• Problem
Locate the line that contains "(s1.each (List.range 8)" in the entries below, then repeat it and every following line through the line that contains "if !s.lup n", exactly, and no others.

• Dataset extract

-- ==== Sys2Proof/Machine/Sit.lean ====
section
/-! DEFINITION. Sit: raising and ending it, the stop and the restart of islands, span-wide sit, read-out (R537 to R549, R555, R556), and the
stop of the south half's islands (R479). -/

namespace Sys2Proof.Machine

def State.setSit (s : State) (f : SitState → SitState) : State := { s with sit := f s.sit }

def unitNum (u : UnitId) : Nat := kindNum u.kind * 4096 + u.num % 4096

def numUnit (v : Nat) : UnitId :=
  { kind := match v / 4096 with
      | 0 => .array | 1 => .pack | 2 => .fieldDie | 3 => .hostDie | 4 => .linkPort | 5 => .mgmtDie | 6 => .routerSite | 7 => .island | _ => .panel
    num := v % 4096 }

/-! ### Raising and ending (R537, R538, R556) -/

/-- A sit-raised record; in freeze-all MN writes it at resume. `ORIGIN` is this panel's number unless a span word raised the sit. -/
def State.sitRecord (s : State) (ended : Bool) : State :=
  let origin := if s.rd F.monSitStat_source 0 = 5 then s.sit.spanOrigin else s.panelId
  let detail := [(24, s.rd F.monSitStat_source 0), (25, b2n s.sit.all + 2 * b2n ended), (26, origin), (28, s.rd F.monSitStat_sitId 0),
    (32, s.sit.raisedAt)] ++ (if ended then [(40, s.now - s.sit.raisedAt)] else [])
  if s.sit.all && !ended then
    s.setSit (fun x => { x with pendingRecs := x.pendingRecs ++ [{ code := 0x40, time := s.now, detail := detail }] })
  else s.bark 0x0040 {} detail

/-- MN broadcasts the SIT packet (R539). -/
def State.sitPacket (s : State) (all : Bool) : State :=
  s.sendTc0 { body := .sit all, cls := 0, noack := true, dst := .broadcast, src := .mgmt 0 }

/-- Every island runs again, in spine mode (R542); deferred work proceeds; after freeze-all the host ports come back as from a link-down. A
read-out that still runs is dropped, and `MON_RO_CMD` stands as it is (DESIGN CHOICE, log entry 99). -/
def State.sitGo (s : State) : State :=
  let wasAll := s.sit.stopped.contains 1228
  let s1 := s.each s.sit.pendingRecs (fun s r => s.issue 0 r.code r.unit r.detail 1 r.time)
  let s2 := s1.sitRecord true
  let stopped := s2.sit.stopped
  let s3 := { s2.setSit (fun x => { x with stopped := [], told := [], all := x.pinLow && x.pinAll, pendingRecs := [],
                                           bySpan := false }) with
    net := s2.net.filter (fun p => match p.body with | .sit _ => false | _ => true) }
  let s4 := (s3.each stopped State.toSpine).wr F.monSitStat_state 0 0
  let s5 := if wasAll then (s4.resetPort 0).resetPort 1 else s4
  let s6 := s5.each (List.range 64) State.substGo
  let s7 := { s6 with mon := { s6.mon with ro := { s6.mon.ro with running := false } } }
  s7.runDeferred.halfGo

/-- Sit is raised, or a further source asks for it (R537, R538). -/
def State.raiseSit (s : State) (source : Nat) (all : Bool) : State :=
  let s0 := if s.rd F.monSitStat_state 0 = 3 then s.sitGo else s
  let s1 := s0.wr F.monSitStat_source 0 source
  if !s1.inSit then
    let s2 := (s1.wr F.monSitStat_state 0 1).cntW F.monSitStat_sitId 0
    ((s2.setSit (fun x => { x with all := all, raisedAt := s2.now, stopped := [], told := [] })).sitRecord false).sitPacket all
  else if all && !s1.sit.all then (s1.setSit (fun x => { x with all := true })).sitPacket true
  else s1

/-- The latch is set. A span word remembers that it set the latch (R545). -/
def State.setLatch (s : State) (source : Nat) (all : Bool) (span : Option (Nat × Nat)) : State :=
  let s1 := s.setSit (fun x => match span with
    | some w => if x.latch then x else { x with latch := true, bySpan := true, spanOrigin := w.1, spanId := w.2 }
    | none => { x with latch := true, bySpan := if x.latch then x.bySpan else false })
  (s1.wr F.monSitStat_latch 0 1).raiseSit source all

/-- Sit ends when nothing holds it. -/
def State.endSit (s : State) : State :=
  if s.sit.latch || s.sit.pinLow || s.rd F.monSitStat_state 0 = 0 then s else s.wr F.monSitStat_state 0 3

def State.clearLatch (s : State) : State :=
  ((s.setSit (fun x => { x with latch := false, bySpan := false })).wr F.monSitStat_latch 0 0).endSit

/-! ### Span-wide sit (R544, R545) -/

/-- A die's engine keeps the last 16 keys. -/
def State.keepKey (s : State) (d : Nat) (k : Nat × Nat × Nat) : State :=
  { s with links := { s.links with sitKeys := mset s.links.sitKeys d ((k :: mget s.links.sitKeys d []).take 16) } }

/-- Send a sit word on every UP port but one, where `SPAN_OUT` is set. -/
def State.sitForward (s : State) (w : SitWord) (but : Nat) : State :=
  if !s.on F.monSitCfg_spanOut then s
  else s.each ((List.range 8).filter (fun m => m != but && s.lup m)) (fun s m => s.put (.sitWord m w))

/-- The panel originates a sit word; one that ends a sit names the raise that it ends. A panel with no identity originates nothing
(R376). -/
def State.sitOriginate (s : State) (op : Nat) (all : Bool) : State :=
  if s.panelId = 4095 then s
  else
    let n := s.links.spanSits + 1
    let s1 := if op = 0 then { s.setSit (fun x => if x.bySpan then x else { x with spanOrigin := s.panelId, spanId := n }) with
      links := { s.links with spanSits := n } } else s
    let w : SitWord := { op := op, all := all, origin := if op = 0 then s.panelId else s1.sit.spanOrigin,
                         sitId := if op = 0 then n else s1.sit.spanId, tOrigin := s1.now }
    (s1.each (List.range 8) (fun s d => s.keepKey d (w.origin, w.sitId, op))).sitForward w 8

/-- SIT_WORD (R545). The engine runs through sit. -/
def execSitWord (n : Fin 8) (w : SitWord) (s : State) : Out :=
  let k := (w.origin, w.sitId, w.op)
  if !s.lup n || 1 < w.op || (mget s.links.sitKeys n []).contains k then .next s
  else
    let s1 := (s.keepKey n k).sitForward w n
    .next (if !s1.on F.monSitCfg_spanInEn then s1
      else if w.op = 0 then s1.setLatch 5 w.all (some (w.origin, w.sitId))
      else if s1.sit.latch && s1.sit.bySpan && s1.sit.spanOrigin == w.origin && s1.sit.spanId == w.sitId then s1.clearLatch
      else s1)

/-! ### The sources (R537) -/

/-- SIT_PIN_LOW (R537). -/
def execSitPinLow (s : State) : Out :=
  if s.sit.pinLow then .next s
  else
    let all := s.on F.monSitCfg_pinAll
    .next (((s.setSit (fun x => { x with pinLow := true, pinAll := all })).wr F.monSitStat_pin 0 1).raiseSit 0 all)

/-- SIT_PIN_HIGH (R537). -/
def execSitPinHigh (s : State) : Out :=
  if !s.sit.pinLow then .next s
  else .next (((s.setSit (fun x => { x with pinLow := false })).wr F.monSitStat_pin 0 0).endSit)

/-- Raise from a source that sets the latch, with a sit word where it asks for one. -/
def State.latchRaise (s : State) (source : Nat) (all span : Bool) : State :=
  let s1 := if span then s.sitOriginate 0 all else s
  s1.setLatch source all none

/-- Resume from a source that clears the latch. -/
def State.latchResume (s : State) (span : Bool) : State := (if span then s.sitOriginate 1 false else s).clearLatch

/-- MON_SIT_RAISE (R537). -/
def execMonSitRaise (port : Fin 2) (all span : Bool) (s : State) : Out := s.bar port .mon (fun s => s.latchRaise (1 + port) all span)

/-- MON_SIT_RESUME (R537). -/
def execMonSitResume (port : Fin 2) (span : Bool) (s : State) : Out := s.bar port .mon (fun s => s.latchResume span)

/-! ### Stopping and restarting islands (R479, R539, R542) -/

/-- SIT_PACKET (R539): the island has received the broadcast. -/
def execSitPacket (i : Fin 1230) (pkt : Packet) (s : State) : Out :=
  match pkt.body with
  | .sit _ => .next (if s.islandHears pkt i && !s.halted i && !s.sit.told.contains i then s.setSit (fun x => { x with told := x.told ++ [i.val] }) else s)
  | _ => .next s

==

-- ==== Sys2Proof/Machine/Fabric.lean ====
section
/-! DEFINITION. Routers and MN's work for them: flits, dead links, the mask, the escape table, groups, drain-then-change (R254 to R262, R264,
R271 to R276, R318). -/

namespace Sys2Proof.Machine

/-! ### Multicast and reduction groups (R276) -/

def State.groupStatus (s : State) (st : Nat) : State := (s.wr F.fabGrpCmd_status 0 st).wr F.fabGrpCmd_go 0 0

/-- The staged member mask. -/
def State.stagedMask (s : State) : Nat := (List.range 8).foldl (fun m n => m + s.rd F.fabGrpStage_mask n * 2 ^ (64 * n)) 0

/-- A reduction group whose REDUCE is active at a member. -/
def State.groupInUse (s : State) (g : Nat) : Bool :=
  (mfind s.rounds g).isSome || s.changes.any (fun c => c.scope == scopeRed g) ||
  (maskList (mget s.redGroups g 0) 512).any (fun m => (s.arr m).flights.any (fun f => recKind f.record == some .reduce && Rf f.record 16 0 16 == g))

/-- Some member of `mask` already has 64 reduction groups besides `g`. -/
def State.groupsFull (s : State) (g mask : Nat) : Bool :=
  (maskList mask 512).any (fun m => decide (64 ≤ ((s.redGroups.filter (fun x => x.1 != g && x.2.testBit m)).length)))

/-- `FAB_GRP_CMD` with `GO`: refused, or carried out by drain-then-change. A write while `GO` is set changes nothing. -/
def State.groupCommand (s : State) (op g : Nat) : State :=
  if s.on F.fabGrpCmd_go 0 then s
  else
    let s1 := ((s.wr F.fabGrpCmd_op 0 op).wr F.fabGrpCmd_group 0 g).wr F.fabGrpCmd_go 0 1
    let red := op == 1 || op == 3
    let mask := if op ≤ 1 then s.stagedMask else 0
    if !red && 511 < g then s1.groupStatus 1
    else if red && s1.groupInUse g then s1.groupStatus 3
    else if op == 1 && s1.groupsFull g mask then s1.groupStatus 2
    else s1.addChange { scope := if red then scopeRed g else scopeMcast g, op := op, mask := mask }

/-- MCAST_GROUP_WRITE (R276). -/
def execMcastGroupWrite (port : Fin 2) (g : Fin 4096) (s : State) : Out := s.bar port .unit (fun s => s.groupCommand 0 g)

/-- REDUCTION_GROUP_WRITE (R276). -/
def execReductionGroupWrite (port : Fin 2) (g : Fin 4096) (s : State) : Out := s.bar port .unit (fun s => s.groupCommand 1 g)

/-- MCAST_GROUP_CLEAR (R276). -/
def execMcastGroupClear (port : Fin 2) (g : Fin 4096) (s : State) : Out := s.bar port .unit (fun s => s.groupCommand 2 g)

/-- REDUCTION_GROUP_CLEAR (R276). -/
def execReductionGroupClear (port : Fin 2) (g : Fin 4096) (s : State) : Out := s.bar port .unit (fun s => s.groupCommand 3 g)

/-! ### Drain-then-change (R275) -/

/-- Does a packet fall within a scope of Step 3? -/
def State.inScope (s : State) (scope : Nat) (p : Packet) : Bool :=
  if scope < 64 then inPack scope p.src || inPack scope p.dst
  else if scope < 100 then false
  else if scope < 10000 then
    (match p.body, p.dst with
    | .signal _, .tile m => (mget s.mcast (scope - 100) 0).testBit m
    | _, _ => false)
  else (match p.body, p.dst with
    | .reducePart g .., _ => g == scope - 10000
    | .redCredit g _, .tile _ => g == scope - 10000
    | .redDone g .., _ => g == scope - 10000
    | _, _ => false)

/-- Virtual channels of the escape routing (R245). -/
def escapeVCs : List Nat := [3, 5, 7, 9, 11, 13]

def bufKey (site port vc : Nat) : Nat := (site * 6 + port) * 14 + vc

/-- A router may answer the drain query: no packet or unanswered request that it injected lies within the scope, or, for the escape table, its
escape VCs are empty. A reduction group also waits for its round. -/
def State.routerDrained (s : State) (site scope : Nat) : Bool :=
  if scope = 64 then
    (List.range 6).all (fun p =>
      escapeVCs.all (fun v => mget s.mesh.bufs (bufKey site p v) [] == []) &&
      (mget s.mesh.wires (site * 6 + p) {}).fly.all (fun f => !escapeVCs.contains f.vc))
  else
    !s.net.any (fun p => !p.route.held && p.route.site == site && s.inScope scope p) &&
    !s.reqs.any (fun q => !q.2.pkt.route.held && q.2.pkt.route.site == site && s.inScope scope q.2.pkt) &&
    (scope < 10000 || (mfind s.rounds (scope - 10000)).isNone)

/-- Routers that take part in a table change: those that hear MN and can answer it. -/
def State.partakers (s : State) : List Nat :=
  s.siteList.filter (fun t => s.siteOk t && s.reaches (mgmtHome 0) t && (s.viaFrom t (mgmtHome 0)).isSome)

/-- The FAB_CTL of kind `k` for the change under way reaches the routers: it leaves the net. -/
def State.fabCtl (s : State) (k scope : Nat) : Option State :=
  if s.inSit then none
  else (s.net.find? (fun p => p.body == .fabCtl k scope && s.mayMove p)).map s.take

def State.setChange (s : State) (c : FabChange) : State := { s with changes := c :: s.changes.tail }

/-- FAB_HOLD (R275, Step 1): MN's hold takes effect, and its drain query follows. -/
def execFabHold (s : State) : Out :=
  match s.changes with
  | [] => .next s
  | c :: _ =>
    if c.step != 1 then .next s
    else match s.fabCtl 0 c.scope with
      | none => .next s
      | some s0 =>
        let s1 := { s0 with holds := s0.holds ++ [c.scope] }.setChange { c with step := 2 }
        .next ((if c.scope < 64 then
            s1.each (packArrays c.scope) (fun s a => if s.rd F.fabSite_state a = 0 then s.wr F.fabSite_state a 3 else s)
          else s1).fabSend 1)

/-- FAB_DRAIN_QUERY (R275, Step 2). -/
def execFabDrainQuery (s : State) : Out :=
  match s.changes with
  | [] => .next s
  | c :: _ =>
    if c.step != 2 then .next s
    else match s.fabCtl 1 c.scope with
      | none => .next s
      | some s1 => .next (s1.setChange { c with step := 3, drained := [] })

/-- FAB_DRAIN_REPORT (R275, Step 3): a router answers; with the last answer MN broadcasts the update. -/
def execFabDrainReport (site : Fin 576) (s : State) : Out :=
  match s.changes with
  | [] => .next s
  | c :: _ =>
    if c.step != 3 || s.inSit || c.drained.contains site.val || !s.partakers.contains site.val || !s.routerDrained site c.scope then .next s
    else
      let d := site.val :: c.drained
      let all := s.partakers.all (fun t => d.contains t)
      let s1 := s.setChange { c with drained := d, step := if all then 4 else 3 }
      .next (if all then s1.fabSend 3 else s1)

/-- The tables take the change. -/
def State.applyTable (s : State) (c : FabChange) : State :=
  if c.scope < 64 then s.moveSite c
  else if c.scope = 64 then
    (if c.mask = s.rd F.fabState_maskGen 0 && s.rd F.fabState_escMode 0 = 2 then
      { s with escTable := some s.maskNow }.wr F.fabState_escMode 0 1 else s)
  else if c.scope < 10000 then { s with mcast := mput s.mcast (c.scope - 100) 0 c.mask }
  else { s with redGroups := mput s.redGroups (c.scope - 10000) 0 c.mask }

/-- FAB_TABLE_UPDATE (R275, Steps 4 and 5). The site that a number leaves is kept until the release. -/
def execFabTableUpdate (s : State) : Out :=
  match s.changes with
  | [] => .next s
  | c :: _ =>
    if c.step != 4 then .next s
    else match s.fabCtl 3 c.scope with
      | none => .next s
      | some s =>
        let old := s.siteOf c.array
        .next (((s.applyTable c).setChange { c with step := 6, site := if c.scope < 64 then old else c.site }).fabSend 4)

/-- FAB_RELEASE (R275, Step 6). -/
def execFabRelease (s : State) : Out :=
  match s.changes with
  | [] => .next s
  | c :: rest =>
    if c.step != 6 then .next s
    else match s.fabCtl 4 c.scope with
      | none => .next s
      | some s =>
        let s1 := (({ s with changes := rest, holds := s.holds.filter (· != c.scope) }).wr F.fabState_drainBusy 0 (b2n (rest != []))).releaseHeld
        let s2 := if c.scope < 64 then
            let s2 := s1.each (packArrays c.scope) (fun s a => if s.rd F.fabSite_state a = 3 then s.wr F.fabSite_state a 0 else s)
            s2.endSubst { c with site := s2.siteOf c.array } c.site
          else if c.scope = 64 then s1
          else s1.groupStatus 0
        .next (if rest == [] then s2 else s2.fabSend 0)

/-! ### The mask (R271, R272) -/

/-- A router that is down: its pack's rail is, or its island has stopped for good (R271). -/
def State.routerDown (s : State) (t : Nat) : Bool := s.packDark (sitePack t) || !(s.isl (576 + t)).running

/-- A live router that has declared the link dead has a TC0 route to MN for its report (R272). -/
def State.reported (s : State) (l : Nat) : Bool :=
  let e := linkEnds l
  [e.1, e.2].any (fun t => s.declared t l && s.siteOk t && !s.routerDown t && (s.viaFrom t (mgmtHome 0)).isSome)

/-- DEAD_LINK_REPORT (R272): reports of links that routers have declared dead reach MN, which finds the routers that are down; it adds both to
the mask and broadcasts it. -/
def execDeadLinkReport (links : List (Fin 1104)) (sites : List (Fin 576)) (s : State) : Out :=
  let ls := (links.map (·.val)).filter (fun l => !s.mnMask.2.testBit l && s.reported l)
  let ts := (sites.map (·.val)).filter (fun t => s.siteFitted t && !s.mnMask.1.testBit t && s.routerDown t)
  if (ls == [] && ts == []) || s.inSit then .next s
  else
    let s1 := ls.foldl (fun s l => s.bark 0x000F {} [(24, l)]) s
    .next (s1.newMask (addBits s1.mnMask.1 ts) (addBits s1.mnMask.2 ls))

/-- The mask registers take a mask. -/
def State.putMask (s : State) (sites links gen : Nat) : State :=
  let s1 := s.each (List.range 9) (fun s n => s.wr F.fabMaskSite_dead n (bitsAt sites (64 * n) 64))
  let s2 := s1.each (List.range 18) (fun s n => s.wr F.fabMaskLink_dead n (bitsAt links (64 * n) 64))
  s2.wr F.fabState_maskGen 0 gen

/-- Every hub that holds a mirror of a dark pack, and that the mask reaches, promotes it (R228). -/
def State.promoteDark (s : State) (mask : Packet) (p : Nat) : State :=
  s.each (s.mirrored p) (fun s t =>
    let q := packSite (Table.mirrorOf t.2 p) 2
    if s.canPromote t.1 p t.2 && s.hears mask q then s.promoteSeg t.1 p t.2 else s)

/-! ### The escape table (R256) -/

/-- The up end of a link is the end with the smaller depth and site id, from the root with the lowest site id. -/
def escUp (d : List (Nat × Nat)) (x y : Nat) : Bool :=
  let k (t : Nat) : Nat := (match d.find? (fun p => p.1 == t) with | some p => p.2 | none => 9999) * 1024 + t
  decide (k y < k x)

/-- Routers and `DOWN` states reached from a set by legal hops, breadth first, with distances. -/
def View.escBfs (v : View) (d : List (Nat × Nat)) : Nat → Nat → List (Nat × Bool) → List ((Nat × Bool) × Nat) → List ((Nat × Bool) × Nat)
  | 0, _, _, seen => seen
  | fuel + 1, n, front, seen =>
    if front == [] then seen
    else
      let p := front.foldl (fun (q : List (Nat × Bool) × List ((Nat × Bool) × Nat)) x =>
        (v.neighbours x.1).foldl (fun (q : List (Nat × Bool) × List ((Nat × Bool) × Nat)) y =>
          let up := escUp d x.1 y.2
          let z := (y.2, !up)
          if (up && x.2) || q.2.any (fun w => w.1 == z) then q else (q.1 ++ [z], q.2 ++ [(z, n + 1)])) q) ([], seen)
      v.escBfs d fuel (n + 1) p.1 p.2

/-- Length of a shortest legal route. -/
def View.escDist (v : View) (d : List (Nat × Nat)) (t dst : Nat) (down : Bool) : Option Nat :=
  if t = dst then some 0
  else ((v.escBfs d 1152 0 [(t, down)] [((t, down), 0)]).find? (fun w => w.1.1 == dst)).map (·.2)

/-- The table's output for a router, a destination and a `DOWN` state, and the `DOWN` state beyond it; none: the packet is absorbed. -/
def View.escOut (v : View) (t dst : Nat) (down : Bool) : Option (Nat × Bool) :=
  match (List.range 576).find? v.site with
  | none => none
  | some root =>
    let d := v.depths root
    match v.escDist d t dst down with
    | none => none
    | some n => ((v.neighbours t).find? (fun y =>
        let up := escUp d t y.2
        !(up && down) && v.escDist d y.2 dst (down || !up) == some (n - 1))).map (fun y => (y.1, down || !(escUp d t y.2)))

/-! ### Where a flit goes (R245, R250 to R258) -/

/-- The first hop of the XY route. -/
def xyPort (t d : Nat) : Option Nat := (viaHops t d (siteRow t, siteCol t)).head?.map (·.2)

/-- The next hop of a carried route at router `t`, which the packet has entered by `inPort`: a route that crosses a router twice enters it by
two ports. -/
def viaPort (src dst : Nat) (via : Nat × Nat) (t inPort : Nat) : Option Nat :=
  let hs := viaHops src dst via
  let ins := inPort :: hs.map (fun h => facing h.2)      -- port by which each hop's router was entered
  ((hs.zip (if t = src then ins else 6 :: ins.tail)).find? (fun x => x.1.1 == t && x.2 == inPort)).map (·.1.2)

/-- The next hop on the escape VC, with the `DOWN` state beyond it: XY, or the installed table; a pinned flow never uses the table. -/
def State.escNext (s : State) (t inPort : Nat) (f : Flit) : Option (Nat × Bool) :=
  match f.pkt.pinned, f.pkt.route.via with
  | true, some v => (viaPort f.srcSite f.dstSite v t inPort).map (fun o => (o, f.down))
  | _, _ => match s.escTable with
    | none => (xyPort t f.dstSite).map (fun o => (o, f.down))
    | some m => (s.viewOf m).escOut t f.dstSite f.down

• Task result
    (s1.each (List.range 8) (fun s d => s.keepKey d (w.origin, w.sitId, op))).sitForward w 8

/-- SIT_WORD (R545). The engine runs through sit. -/
def execSitWord (n : Fin 8) (w : SitWord) (s : State) : Out :=
  let k := (w.origin, w.sitId, w.op)
  if !s.lup n || 1 < w.op || (mget s.links.sitKeys n []).contains k then .next s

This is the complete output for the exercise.